CHICAGO, March 27 (UPI) -- Chicago Mayor Rahm Emanuel has rejected the three finalists suggested for the city's police superintendent position and instead named veteran officer Eddie Johnson to the role in the interim.
The Chicago Police Board suggested three possible replacements for former Superintendent Garry McCarthy -- Eugene Williams, chief of the Chicago Police Department's bureau of support services; Anne Kirkpatrick, an FBI instructor and former Spokane, Wash., police chief; and Cedric Alexander, the public safety director for DeKalb County, Ga. After interviewing each of them, Emanuel rejected them all.

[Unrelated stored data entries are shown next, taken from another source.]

/-- R3, R4, R6: a failure that does not bring the count to 3, or comes while the fault flag is set, counts and changes no
other state; the third raises DSENS_FAULT with its code, halts PE and sets the 1000 ms period; a completion whose discard
mark is set is dropped; without a read in flight there is no completion.
The expiry commands carry the rest of their time (notes/assumptions/3.md), and an expiry or completion of nothing changes nothing
(notes/assumptions/8.md). -/
def Obligations.DisplayReadFailures : Prop :=
  ∀ (c : ReadFailure) (x y z : Int) (s : State), s.held = none →
    let failed : State → State := fun u =>
      { u with sfe := { u.sfe with reader := .idle, readLimit := none, failures := min 3 (u.sfe.failures + 1) } }
    let dropped : State → State := fun u =>
      { u with
        sfe := { u.sfe with
          discard := false, readLimit := none, reader := if u.spu.mode = .halt then .stopped else .idle } }
    let halted : Nat → State → State → Prop := fun code u t =>
      t.sfe.fault = true ∧ t.sfe.failures = 3 ∧ t.pe.halt = true ∧ t.pe.orient.state = .halted ∧
      t.pe.orient.value = .unknown ∧
      ((u.pe.posture.state = .acquiring ∨ u.pe.posture.state = .locked) →
        t.pe.posture.state = .halted ∧ t.pe.posture.value = .unknown) ∧
      (u.spu.mode ≠ .halt → t.sfe.period = some (u.now + 1000)) ∧
      (bitHas u.cm.live Cond.dsensFault.idx = false → Rose .dsensFault code u t)
    (s.sfe.discard = true →
      exec (.displayReadFailure c) s = .next (dropped s) ∧ exec (.displayReadSample x y z) s = .next (dropped s) ∧
      (∀ d, s.sfe.readLimit = some d → exec .displayReadTimeout s = .next (dropped (runTo d s)))) ∧
    (s.sfe.discard = false → s.sfe.reader = .reading →
      ((s.sfe.failures + 1 < 3 ∨ s.sfe.fault = true) →
        exec (.displayReadFailure c) s = .next (failed s) ∧
        (∀ d, s.sfe.readLimit = some d → exec .displayReadTimeout s = .next (failed (runTo d s)))) ∧
      (3 ≤ s.sfe.failures + 1 → s.sfe.fault = false →
        (∃ t : State, exec (.displayReadFailure c) s = .next t ∧ halted (match c with | .noAck => 1 | .busError => 2) s t) ∧
        (∀ d, s.sfe.readLimit = some d → ∃ t : State, exec .displayReadTimeout s = .next t ∧ halted 3 (runTo d s) t))) ∧
    (s.sfe.discard = false → s.sfe.reader ≠ .reading →
      exec (.displayReadFailure c) s = .next s ∧ exec .displayReadTimeout s = .next s ∧
      exec (.displayReadSample x y z) s = .next s)

/-- R17: a change of a raw magnet level starts the hold time from STEADY and cancels it from CHANGING; the expiry makes the
level the debounced one. The owners that a debounced change of FOLDH is reported to do nothing at it (R18).
The expiry commands carry the rest of their time (notes/assumptions/3.md), and an expiry or completion of nothing changes nothing
(notes/assumptions/8.md). -/
def Obligations.MagnetInputsAreDebounced : Prop :=
  ∀ (m : Magnet) (l : Level) (s : State), s.held = none →
    let put : MagnetRec → State → State := fun r u => { u with sfe := setMagnet m r u.sfe }
    let r := magnetRec m s.sfe
    (l = r.raw → exec (.magnetLevelChange m l) s = .next s) ∧
    (l ≠ r.raw → r.debounce = .steady →
      exec (.magnetLevelChange m l) s =
        .next (put { r with
          raw := l, debounce := .changing, hold := s.settings.tuning.hall
          timer := some (s.now + s.settings.tuning.hall) } s)) ∧
    (l ≠ r.raw → r.debounce = .changing →
      exec (.magnetLevelChange m l) s = .next (put { r with raw := l, debounce := .steady, timer := none } s)) ∧
    (∀ d, r.timer = some d → m = .fold →
      exec (.hallDebounceExpiry m) s =
        .next (put { r with level := r.raw, debounce := .steady, timer := none } (runTo d s))) ∧
    (r.timer = none → exec (.hallDebounceExpiry m) s = .next s)

/-- R18, R35, R36, R52, R147, R153: a debounced assertion of LIDH forces CLOSED with the orientation then reported frozen,
ends an asked detach, cancels the lid-confirm timer and begins the LID trigger; a debounced release empties both filters, ends
the forcing by the lid and the LID trigger and, in a sleeping state with LID_OPENED enabled, starts the lid-confirm timer, or
with a confirm time of 0 is that cause at once. (Whether P in the mask of the cause is taken before or after the release moves
it is open: notes/assumptions/1.md.)
The expiry carries the rest of its time (notes/assumptions/3.md). -/
def Obligations.LidMovesReachTheirOwners : Prop :=
  ∀ (d : Nat) (s : State), s.held = none → s.sfe.lid.timer = some d →
    let u := runTo d s
    let w := s.settings.sleep
    let opened := s.settings.wake.lidOpened
    let sleeping := s.spu.state = .suspending ∨ s.spu.state = .asleep ∨ s.spu.state = .waking
    let told := s.spu.lid.holds = decide (w.lid = .enabled ∧ s.pe.posture.value = .closed)
    let next : Posture := if BmState.hinged s.bm.state = true then .unknown else .detached
    (s.sfe.lid.raw = .asserted → s.pe.situation ≠ .lid →
      ∃ t : State, exec (.hallDebounceExpiry .lid) s = .next t ∧ t.sfe.lid.level = .asserted ∧ t.sfe.lid.timer = none ∧
        t.pe.situation = .lid ∧ t.pe.posture = { state := .held, value := .closed, pending := none, run := 0 } ∧
        (s.pe.posture.value ≠ .closed → s.pe.reported = shown s.pe →
          t.pe.closedFreeze = s.pe.reported ∧ t.pe.reported = s.pe.reported) ∧
        t.spu.lidConfirm = none ∧ (told → triggerMoves .lid (decide (w.lid = .enabled)) w u t) ∧
        (s.bm.state = .detachAsked → s.det.unpowered = false →
          t.bm.state = .attached ∧ t.det.outcome = some .cancelled)) ∧
    (s.sfe.lid.raw = .released → s.pe.situation = .lid →
      ∃ t : State, exec (.hallDebounceExpiry .lid) s = .next t ∧ t.sfe.lid.level = .released ∧ t.sfe.lid.timer = none ∧
        t.sfe.dFilter = none ∧ t.sfe.bFilter = none ∧ t.pe.fresh = false ∧
        (BmState.hinged s.bm.state = true → t.pe.situation = .none ∧ t.pe.posture.value = .unknown ∧
          t.pe.posture.state = if s.pe.halt = true then .halted else .acquiring) ∧
        (BmState.hinged s.bm.state = false → t.pe.situation = .noBase ∧ t.pe.posture.value = .detached ∧
          t.pe.posture.state = .held) ∧
        (told → triggerMoves .lid false w u t) ∧
        (sleeping → opened.enable = .enabled → w.lidConfirm ≠ 0 → t.spu.lidConfirm = some (u.now + w.lidConfirm)) ∧
        (sleeping → opened.enable = .enabled → w.lidConfirm = 0 →
          t.spu.lidConfirm = none ∧
          (bitHas opened.mask s.pe.posture.value.code = true → bitHas opened.mask next.code = true →
            (s.spu.state = .suspending → bitHas t.spu.pending WakeCause.lidOpened.idx = true) ∧
            (s.spu.state ≠ .suspending →
              t.spu.state = .waking ∧ bitHas t.spu.causes WakeCause.lidOpened.idx = true))) ∧
        (¬ sleeping ∨ opened.enable = .disabled → t.spu.lidConfirm = s.spu.lidConfirm))
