-- ==== Sys2Proof/Laws/FramesPosture.lean ====
section
/-! SUPPORT. What each operation may change, as one lemma per operation: the operations of PE and SPU. -/

set_option linter.unusedTactic false
set_option linter.unreachableTactic false

namespace Sys2Proof.Machine

theorem mature_changes (t : Trigger) (s : State) :
    Changes [.spuState, .triggers, .link, .queue] s (mature t s) := by
  unfold mature; dsimp only; repeat' split
  all_goals try refine Changes.trans ?_ ((offer_changes _ _).mono (by decide))
  all_goals
    refine ⟨fun p hp => ?_⟩
    cases t <;> cases p <;> first | exact absurd (by decide) hp | rfl

theorem triggerBegins_changes (t : Trigger) (s : State) :
    Changes [.spuState, .triggers, .link, .queue] s (triggerBegins t s) := by
  unfold triggerBegins; dsimp only; split
  · refine Changes.trans ?_ ((mature_changes _ _).mono (by decide))
    refine ⟨fun p hp => ?_⟩; cases t <;> cases p <;> first | exact absurd (by decide) hp | rfl
  · refine ⟨fun p hp => ?_⟩; cases t <;> cases p <;> first | exact absurd (by decide) hp | rfl

theorem triggerEnds_changes (t : Trigger) (s : State) :
    Changes [.spuState, .triggers, .link, .queue] s (triggerEnds t s) := by
  unfold triggerEnds; dsimp only; repeat' split
  all_goals try refine Changes.trans ?_ ((offer_changes _ _).mono (by decide))
  all_goals
    refine ⟨fun p hp => ?_⟩
    cases t <;> cases p <;> first | exact absurd (by decide) hp | rfl

theorem evalTrigger_changes (t : Trigger) (s : State) :
    Changes [.spuState, .triggers, .link, .queue] s (evalTrigger t s) := by
  unfold evalTrigger
  try dsimp only
  repeat' first
    | with_reducible exact Changes.refl _ _
    | (simp only [changesTo_eq]
       refine ChangesTo.record rfl ?_ ?_
       rotate_left 1
       (refine ⟨fun p hp => ?_⟩; cases p <;> first | exact absurd (by decide) hp | rfl))
    | with_reducible refine Changes.step ?_ (triggerEnds_changes _ _) (by decide)
    | with_reducible refine Changes.step ?_ (triggerBegins_changes _ _) (by decide)
    | split

theorem spuView_changes (s : State) :
    Changes [.spuState, .view, .triggers, .link, .queue, .choices] s (spuView s) := by
  unfold spuView
  try dsimp only
  repeat' first
    | with_reducible exact Changes.refl _ _
    | (refine fun (s : State) => ?_; try dsimp only)
    | (simp only [changesTo_eq]
       refine ChangesTo.record rfl ?_ ?_
       rotate_left 1
       (refine ⟨fun p hp => ?_⟩; cases p <;> first | exact absurd (by decide) hp | rfl))
    | with_reducible refine Changes.step ?_ (evalTrigger_changes _ _) (by decide)
    | with_reducible refine Changes.trans ?_ (eitherOrder_changes (by decide) ?_ ?_ _)
    | split
    | (refine ⟨fun p hp => ?_⟩; cases p <;> first | exact absurd (by decide) hp | rfl)

theorem emitPosture_changes (old p : Pe) (s : State) :
    Changes [.link, .queue] s (emitPosture old p s) := by
  unfold emitPosture
  try dsimp only
  repeat' first
    | with_reducible exact Changes.refl _ _
    | (simp only [changesTo_eq]
       refine ChangesTo.record rfl ?_ ?_
       rotate_left 1
       (refine ⟨fun p hp => ?_⟩; cases p <;> first | exact absurd (by decide) hp | rfl))
    | with_reducible refine Changes.step ?_ (offer_changes _ _) (by decide)
    | split

/-- `settled` computes the reported orientation and the closed freeze value, and nothing else (R52). -/
theorem settled_changes (old p : Pe) (s : State) : Changes [.reported] { s with pe := p } { s with pe := settled old p } := by
  unfold settled; dsimp only; split
  all_goals refine ⟨fun q hq => ?_⟩; cases q <;> first | exact absurd (by decide) hq | rfl

/-- A PE step changes what its new record differs in, what PE computes from it, and what its report changes. -/
theorem peStep_changes {m : List Part} {report : State → State} {p : Pe} {s : State}
    (hm : [.reported, .link, .queue, .choices] ⊆ m) (hr : ∀ s, Changes m s (report s))
    (hp : Changes m s { s with pe := p }) : Changes m s (peStep report p s) := by
  have h : Changes m s { s with pe := settled s.pe p } :=
    hp.step (settled_changes s.pe p s) fun x hx => hm (by simp at hx; simp [hx])
  unfold peStep; dsimp only; split
  · refine h.trans (raceLc_changes (fun x hx => hm (by simp at hx; simp [hx])) (fun t => ?_) hr _)
    exact (emitPosture_changes _ _ t).mono fun x hx => hm (by simp at hx; rcases hx with rfl | rfl <;> simp)
  · exact h.trans (hr _)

"While each of the finalists had strong qualifications, the mayor did not feel that any of them were the complete package that Chicago needs at this time, and thus none were offered the position," Emanuel spokeswoman Kelley Quinn said. "The mayor called each of them individually late Saturday to let them know of his decision."
Instead, he named Johnson, who is chief of patrol, to the top spot. It's unclear if the mayor intends for Johnson to serve in the position permanently.
Johnson is replacing McCarthy, who resigned in December in the wake of the death of 17-year-old Laquan McDonald by Officer Jason Van Dyke. McDonald was shot 16 times Oct. 20, 2014, but footage of the shooting wasn't released to the public until Nov. 24, 2015, prompting protests and calls for the resignations of McCarthy and Emanuel.